-- ==== Sys2Proof/Laws/Decode.lean ====
section
/-! SUPPORT. The laws of the encoding: the fields of an opcode put together from fields, an opcode put together from its
fields, and what every format decodes to. -/

namespace Sys2Proof

theorem toNat_append_add {m n : Nat} (a : BitVec m) (b : BitVec n) : (a ++ b).toNat = a.toNat * 2 ^ n + b.toNat := by
  rw [BitVec.toNat_append, ← Nat.shiftLeft_add_eq_or_of_lt b.isLt, Nat.shiftLeft_eq]

@[simp] theorem groupOf_xyn (g x y n : BitVec 4) : groupOf (g ++ x ++ y ++ n) = g := by
  apply BitVec.eq_of_toNat_eq
  simp only [groupOf, BitVec.extractLsb'_toNat, toNat_append_add, Nat.shiftRight_eq_div_pow]
  omega

@[simp] theorem xOf_xyn (g x y n : BitVec 4) : xOf (g ++ x ++ y ++ n) = x := by
  apply BitVec.eq_of_toNat_eq
  simp only [xOf, BitVec.extractLsb'_toNat, toNat_append_add, Nat.shiftRight_eq_div_pow]
  omega

@[simp] theorem yOf_xyn (g x y n : BitVec 4) : yOf (g ++ x ++ y ++ n) = y := by
  apply BitVec.eq_of_toNat_eq
  simp only [yOf, BitVec.extractLsb'_toNat, toNat_append_add, Nat.shiftRight_eq_div_pow]
  omega

@[simp] theorem nOf_xyn (g x y n : BitVec 4) : nOf (g ++ x ++ y ++ n) = n := by
  apply BitVec.eq_of_toNat_eq
  simp only [nOf, BitVec.extractLsb'_toNat, toNat_append_add, Nat.shiftRight_eq_div_pow]
  omega

@[simp] theorem kkOf_xyn (g x y n : BitVec 4) : kkOf (g ++ x ++ y ++ n) = y ++ n := by
  apply BitVec.eq_of_toNat_eq
  simp only [kkOf, BitVec.extractLsb'_toNat, toNat_append_add, Nat.shiftRight_eq_div_pow]
  omega

@[simp] theorem groupOf_xkk (g x : BitVec 4) (kk : Byte) : groupOf (g ++ x ++ kk) = g := by
  apply BitVec.eq_of_toNat_eq
  simp only [groupOf, BitVec.extractLsb'_toNat, toNat_append_add, Nat.shiftRight_eq_div_pow]
  omega

@[simp] theorem xOf_xkk (g x : BitVec 4) (kk : Byte) : xOf (g ++ x ++ kk) = x := by
  apply BitVec.eq_of_toNat_eq
  simp only [xOf, BitVec.extractLsb'_toNat, toNat_append_add, Nat.shiftRight_eq_div_pow]
  omega

@[simp] theorem kkOf_xkk (g x : BitVec 4) (kk : Byte) : kkOf (g ++ x ++ kk) = kk := by
  apply BitVec.eq_of_toNat_eq
  simp only [kkOf, BitVec.extractLsb'_toNat, toNat_append_add, Nat.shiftRight_eq_div_pow]
  omega

@[simp] theorem groupOf_nnn (g : BitVec 4) (nnn : Addr) : groupOf (g ++ nnn) = g := by
  apply BitVec.eq_of_toNat_eq
  simp only [groupOf, BitVec.extractLsb'_toNat, toNat_append_add, Nat.shiftRight_eq_div_pow]
  omega

@[simp] theorem nnnOf_nnn (g : BitVec 4) (nnn : Addr) : nnnOf (g ++ nnn) = nnn := by
  apply BitVec.eq_of_toNat_eq
  simp only [nnnOf, BitVec.extractLsb'_toNat, toNat_append_add, Nat.shiftRight_eq_div_pow]
  omega

/-- An opcode is its four nibbles (R91). -/
theorem nibbles_of_opcode (op : Word) : op = groupOf op ++ xOf op ++ yOf op ++ nOf op := by
  apply BitVec.eq_of_toNat_eq
  simp only [groupOf, xOf, yOf, nOf, BitVec.extractLsb'_toNat, toNat_append_add, Nat.shiftRight_eq_div_pow]
  omega

/-- The low byte is the two low nibbles (R91). -/
theorem kkOf_eq_nibbles (op : Word) : kkOf op = yOf op ++ nOf op := by
  apply BitVec.eq_of_toNat_eq
  simp only [kkOf, yOf, nOf, BitVec.extractLsb'_toNat, toNat_append_add, Nat.shiftRight_eq_div_pow]
  omega

@[simp] theorem fieldIndex_indexField (x : Index) : fieldIndex (indexField x) = x := rfl

@[simp] theorem indexField_fieldIndex (f : BitVec 4) : indexField (fieldIndex f) = f := rfl

@[simp] theorem opcodeOf_bytes (op : Word) : opcodeOf (highByte op) (lowByte op) = op := by
  apply BitVec.eq_of_toNat_eq
  simp only [opcodeOf, highByte, lowByte, BitVec.extractLsb'_toNat, toNat_append_add, Nat.shiftRight_eq_div_pow]
  omega

@[simp] theorem decodeBytes_opcode (op : Word) (rest : List Byte) :
    decodeBytes (highByte op :: lowByte op :: rest) = .ok (decode op, rest) := by
  simp [decodeBytes]

/-! ### What each encoding decodes to (R94) -/

theorem decode_cls (d : BitVec 4) : decode (0x0#4 ++ d ++ 0xE0#8) = .cls := by
  simp [decode, decodeGroup0]

theorem decode_ret (d : BitVec 4) : decode (0x0#4 ++ d ++ 0xEE#8) = .ret := by
  simp [decode, decodeGroup0]

theorem decode_jp (nnn : Addr) : decode (0x1#4 ++ nnn) = .jp nnn := by
  simp [decode]

theorem decode_call (nnn : Addr) : decode (0x2#4 ++ nnn) = .call nnn := by
  simp [decode]

theorem decode_seImm (x : Index) (kk : Byte) : decode (0x3#4 ++ indexField x ++ kk) = .seImm x kk := by
  simp [decode]

theorem decode_sneImm (x : Index) (kk : Byte) : decode (0x4#4 ++ indexField x ++ kk) = .sneImm x kk := by
  simp [decode]

theorem decode_seReg (x y : Index) (d : BitVec 4) : decode (0x5#4 ++ indexField x ++ indexField y ++ d) = .seReg x y := by
  simp [decode]

theorem decode_ldImm (x : Index) (kk : Byte) : decode (0x6#4 ++ indexField x ++ kk) = .ldImm x kk := by
  simp [decode]

theorem decode_addImm (x : Index) (kk : Byte) : decode (0x7#4 ++ indexField x ++ kk) = .addImm x kk := by
  simp [decode]

theorem decode_ldReg (x y : Index) : decode (0x8#4 ++ indexField x ++ indexField y ++ 0x0#4) = .ldReg x y := by
  simp [decode, decodeGroup8]

theorem decode_orReg (x y : Index) : decode (0x8#4 ++ indexField x ++ indexField y ++ 0x1#4) = .orReg x y := by
  simp [decode, decodeGroup8]

theorem decode_andReg (x y : Index) : decode (0x8#4 ++ indexField x ++ indexField y ++ 0x2#4) = .andReg x y := by
  simp [decode, decodeGroup8]

theorem decode_xorReg (x y : Index) : decode (0x8#4 ++ indexField x ++ indexField y ++ 0x3#4) = .xorReg x y := by
  simp [decode, decodeGroup8]

theorem decode_addReg (x y : Index) : decode (0x8#4 ++ indexField x ++ indexField y ++ 0x4#4) = .addReg x y := by
  simp [decode, decodeGroup8]

theorem decode_sub (x y : Index) : decode (0x8#4 ++ indexField x ++ indexField y ++ 0x5#4) = .sub x y := by
  simp [decode, decodeGroup8]

theorem decode_shr (x : Index) (d : BitVec 4) : decode (0x8#4 ++ indexField x ++ d ++ 0x6#4) = .shr x := by
  simp [decode, decodeGroup8]

theorem decode_subn (x y : Index) : decode (0x8#4 ++ indexField x ++ indexField y ++ 0x7#4) = .subn x y := by
  simp [decode, decodeGroup8]

theorem decode_shl (x : Index) (d : BitVec 4) : decode (0x8#4 ++ indexField x ++ d ++ 0xE#4) = .shl x := by
  simp [decode, decodeGroup8]

theorem decode_sneReg (x y : Index) (d : BitVec 4) : decode (0x9#4 ++ indexField x ++ indexField y ++ d) = .sneReg x y := by
  simp [decode]

theorem decode_ldI (nnn : Addr) : decode (0xA#4 ++ nnn) = .ldI nnn := by
  simp [decode]

theorem decode_jpV0 (nnn : Addr) : decode (0xB#4 ++ nnn) = .jpV0 nnn := by
  simp [decode]

theorem decode_rnd (x : Index) (kk : Byte) : decode (0xC#4 ++ indexField x ++ kk) = .rnd x kk := by
  simp [decode]

theorem decode_drw (x y : Index) (n : Fin 16) : decode (0xD#4 ++ indexField x ++ indexField y ++ indexField n) = .drw x y n := by
  simp [decode]

theorem decode_skp (x : Index) : decode (0xE#4 ++ indexField x ++ 0x9E#8) = .skp x := by
  simp [decode, decodeGroupE]

theorem decode_sknp (x : Index) : decode (0xE#4 ++ indexField x ++ 0xA1#8) = .sknp x := by
  simp [decode, decodeGroupE]

theorem decode_ldVxDt (x : Index) : decode (0xF#4 ++ indexField x ++ 0x07#8) = .ldVxDt x := by
  simp [decode, decodeGroupF]

theorem decode_ldVxK (x : Index) : decode (0xF#4 ++ indexField x ++ 0x0A#8) = .ldVxK x := by
  simp [decode, decodeGroupF]

theorem decode_ldDtVx (x : Index) : decode (0xF#4 ++ indexField x ++ 0x15#8) = .ldDtVx x := by
  simp [decode, decodeGroupF]

theorem decode_ldStVx (x : Index) : decode (0xF#4 ++ indexField x ++ 0x18#8) = .ldStVx x := by
  simp [decode, decodeGroupF]

theorem decode_addI (x : Index) : decode (0xF#4 ++ indexField x ++ 0x1E#8) = .addI x := by
  simp [decode, decodeGroupF]

theorem decode_ldF (x : Index) : decode (0xF#4 ++ indexField x ++ 0x29#8) = .ldF x := by
  simp [decode, decodeGroupF]

theorem decode_ldB (x : Index) : decode (0xF#4 ++ indexField x ++ 0x33#8) = .ldB x := by
  simp [decode, decodeGroupF]

theorem decode_storeRegs (x : Index) : decode (0xF#4 ++ indexField x ++ 0x55#8) = .storeRegs x := by
  simp [decode, decodeGroupF]

theorem decode_loadRegs (x : Index) : decode (0xF#4 ++ indexField x ++ 0x65#8) = .loadRegs x := by
  simp [decode, decodeGroupF]

theorem toNat_groupOf (op : Word) : (groupOf op).toNat = op.toNat / 4096 := by
  simp only [groupOf, BitVec.extractLsb'_toNat, Nat.shiftRight_eq_div_pow]
  omega

theorem toNat_kkOf (op : Word) : (kkOf op).toNat = op.toNat % 256 := by
  simp only [kkOf, BitVec.extractLsb'_toNat, Nat.shiftRight_eq_div_pow]
  omega

theorem toNat_nOf (op : Word) : (nOf op).toNat = op.toNat % 16 := by
  simp only [nOf, BitVec.extractLsb'_toNat, Nat.shiftRight_eq_div_pow]
  omega

/-- An unassigned opcode falls through to the default in its group (R95 to R98, R100). -/
theorem decode_of_unassigned (op : Word) (h : unassigned op = true) : decode op = .unrecognized op := by
  have hg := toNat_groupOf op
  have hk := toNat_kkOf op
  have hn := toNat_nOf op
  simp only [unassigned, Bool.or_eq_true, Bool.and_eq_true, Bool.not_eq_true', beq_iff_eq, Bool.or_eq_false_iff,
    beq_eq_false_iff_ne] at h
  have k : ∀ b : Byte, kkOf op = b → op.toNat % 256 = b.toNat := fun b e => by rw [← hk, e]
  have n : ∀ b : BitVec 4, nOf op = b → op.toNat % 16 = b.toNat := fun b e => by rw [← hn, e]
  rcases h with ((h | h) | h) | h
  · have e : groupOf op = 0x0#4 := BitVec.eq_of_toNat_eq (by rw [hg, h.1]; rfl)
    have d : decode op = decodeGroup0 op := by simp [decode, e]
    rw [d, decodeGroup0]
    split <;> first | rfl | (have := k _ ‹_›; simp at this; omega)
  · have e : groupOf op = 0x8#4 := BitVec.eq_of_toNat_eq (by rw [hg, h.1]; rfl)
    have d : decode op = decodeGroup8 op := by simp [decode, e]
    rw [d, decodeGroup8]
    split <;> first | rfl | (have := n _ ‹_›; simp at this; omega)
  · have e : groupOf op = 0xE#4 := BitVec.eq_of_toNat_eq (by rw [hg, h.1]; rfl)
    have d : decode op = decodeGroupE op := by simp [decode, e]
    rw [d, decodeGroupE]
    split <;> first | rfl | (have := k _ ‹_›; simp at this; omega)
  · have e : groupOf op = 0xF#4 := BitVec.eq_of_toNat_eq (by rw [hg, h.1]; rfl)
    have d : decode op = decodeGroupF op := by simp [decode, e]
    rw [d, decodeGroupF]
    split <;> first | rfl | (have := k _ ‹_›; simp at this; omega)

end Sys2Proof
end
☆ ☆ ☆ ☆ ☆
(AIM OF THE TASK)
Within the records above, each line containing "encoding" is to be returned.

(RESULT OF THIS TASK)
/-! SUPPORT. The laws of the encoding: the fields of an opcode put together from fields, an opcode put together from its
/-! ### What each encoding decodes to (R94) -/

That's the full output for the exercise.